*EXTRACTED MATERIAL:*
/-- Before channel 16 the batch goes on, by induction on the moves sent. -/
theorem Batch.IssuedUnder.underway (hb : b.IssuedUnder s.cfg s.ep) (hm : s.cfg.mode = .seq) (hs : s.seq = b.seq)
    (ho : s.op = .idle) (hc : s.ch = 1) (hr : SendReady 80 s) {j : Nat} (hj : j < 16) : ∃ t, b.Underway s j t := by
  induction j with
  | zero => exact ⟨s, .refl s, hs, ho, by rw [hc]; rfl, rfl, rfl, rfl⟩
  | succ j ih =>
    obtain ⟨t, ht⟩ := ih (by omega)
    obtain ⟨u, hu, hkept, hidle, hpf⟩ := ht.sends_move hb hm (by omega) hr
    have hch := ht.ch
    have hne : t.ch ≠ 16 := by bv_omega
    have hseq : u.seq = b.seq := hkept.seq.trans (if_neg hne)
    have hch' : u.ch = t.ch + 1 := hkept.ch.trans (if_neg hne)
    have hdcnt : u.dcnt = t.dcnt := hkept.dcnt.trans (if_neg hne)
    exact ⟨u, hu, hseq, hidle, by bv_omega, hkept.ep.trans ht.ep, hdcnt.trans ht.dcnt, hpf⟩

/-- R178, R179: with the link ready a batch takes 80 steps and sends sixteen frames. -/
theorem Batch.IssuedUnder.sends_sixteen (hb : b.IssuedUnder s.cfg s.ep) (hm : s.cfg.mode = .seq) (hs : s.seq = b.seq)
    (ho : s.op = .idle) (hc : s.ch = 1) (hr : SendReady 80 s) :
    ∃ t, Stretch 80 (batchBytes b.pos b.speed) [] s t ∧ t.seq = b.next ∧ t.op = .idle ∧ t.ch = 1 ∧ t.ep = s.ep ∧
      t.dcnt = b.load s.dcnt ∧ t.pf = s.pf := by
  obtain ⟨t, ht⟩ := hb.underway hm hs ho hc hr (j := 15) (by decide)
  obtain ⟨u, hu, hkept, hidle, hpf⟩ := ht.sends_move hb hm (by decide) hr
  have h16 : t.ch = 16 := BitVec.eq_of_toNat_eq ht.ch
  have hdcnt : u.dcnt = b.load t.dcnt := hkept.dcnt.trans (if_pos h16)
  exact ⟨u, hu, hkept.seq.trans (if_pos h16), hidle, hkept.ch.trans (if_pos h16), hkept.ep.trans ht.ep,
    ht.dcnt ▸ hdcnt, hpf⟩

end batch

/-- Settles O47: the warm-up's batch. -/
theorem warmupSendsSixteenMoves : Obligations.WarmupSendsSixteenMoves := by
  intro s hm hs ho hc hr
  obtain ⟨t, ht, hseq, hop, hch, hep, -, hpf⟩ := (Batch.warmup_issued s.cfg s.ep).sends_sixteen hm hs ho hc hr
  exact ⟨t, ht.run, ht.outbound, ht.inbound_eq, hseq.trans (idleState_eq _), hop, hch, hep, hpf, ht.cfg, ht.inputs⟩

/-- Settles O48: the phase's batch, whose last move loads the delay budget in Variant 2. -/
theorem phaseSendsSixteenMoves : Obligations.PhaseSendsSixteenMoves := by
  intro s hm hs ho hc hr
  obtain ⟨t, ht, hseq, hop, hch, hep, hd, hpf⟩ := (Batch.phase_issued s.cfg s.ep).sends_sixteen hm hs ho hc hr
  rw [← Endpoint.target_eq]
  exact ⟨t, ht.run, ht.outbound, ht.inbound_eq, hseq.trans (afterMoves_eq _),
    fun hv => hd.trans ((loadDelay_eq _ _).trans (if_pos hv)), hop, hch, hep, hpf, ht.cfg, ht.inputs⟩

/-! ### A delay -/

/-- R175: by induction on the count; the step at 0 starts the next phase. -/
theorem State.delays {s : State} {d : Nat} (hm : s.cfg.mode = .seq) (hs : s.seq = .delay) (ho : s.op = .idle)
    (hd : s.dcnt.toNat = d) (hr : NoResetFor (d + 1) s) :
    ∃ t, Stretch (d + 1) [] [] s t ∧ t.seq = .issue ∧ t.op = .idle ∧ t.ch = 1 ∧ t.ep = s.ep.flip ∧ t.pf = s.pf := by
  induction d generalizing s with
  | zero =>
    have hstep := State.TurnOf.step_delay ⟨hr.next, hm, hs, ho⟩
    have h0 : s.dcnt = 0 := BitVec.eq_of_toNat_eq hd
    rw [State.delayStep_zero (s := s.sample) h0] at hstep
    exact ⟨_, .of_quiet_step hstep rfl rfl rfl, rfl, ho, rfl, rfl, rfl⟩
  | succ d ih =>
    have hstep := State.TurnOf.step_delay ⟨hr.next, hm, hs, ho⟩
    have hne : s.dcnt ≠ 0 := by bv_omega
    rw [State.delayStep_pos (s := s.sample) hne] at hstep
    have hfirst := Stretch.of_quiet_step hstep rfl rfl rfl
    have hcount : (s.dcnt - 1).toNat = d := by bv_omega
    obtain ⟨t, hrest, ht⟩ := ih (s := { s.sample with dcnt := s.dcnt - 1 }) hm hs ho hcount
      (NoResetFor.drop (Nat.add_comm _ 1 ▸ hr) hfirst.inputs)
    refine ⟨t, ?_, ht⟩
    rw [Nat.add_comm]
    exact hfirst.trans hrest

*WHAT TO WORK ON:*
Nothing but the lines with "trans" should be returned, copied from the entries above.

*TASK OUTPUT:*
    have hseq : u.seq = b.seq := hkept.seq.trans (if_neg hne)
    have hch' : u.ch = t.ch + 1 := hkept.ch.trans (if_neg hne)
    have hdcnt : u.dcnt = t.dcnt := hkept.dcnt.trans (if_neg hne)
    exact ⟨u, hu, hseq, hidle, by bv_omega, hkept.ep.trans ht.ep, hdcnt.trans ht.dcnt, hpf⟩
  have hdcnt : u.dcnt = b.load t.dcnt := hkept.dcnt.trans (if_pos h16)
  exact ⟨u, hu, hkept.seq.trans (if_pos h16), hidle, hkept.ch.trans (if_pos h16), hkept.ep.trans ht.ep,
  exact ⟨t, ht.run, ht.outbound, ht.inbound_eq, hseq.trans (idleState_eq _), hop, hch, hep, hpf, ht.cfg, ht.inputs⟩
  exact ⟨t, ht.run, ht.outbound, ht.inbound_eq, hseq.trans (afterMoves_eq _),
    fun hv => hd.trans ((loadDelay_eq _ _).trans (if_pos hv)), hop, hch, hep, hpf, ht.cfg, ht.inputs⟩
    exact hfirst.trans hrest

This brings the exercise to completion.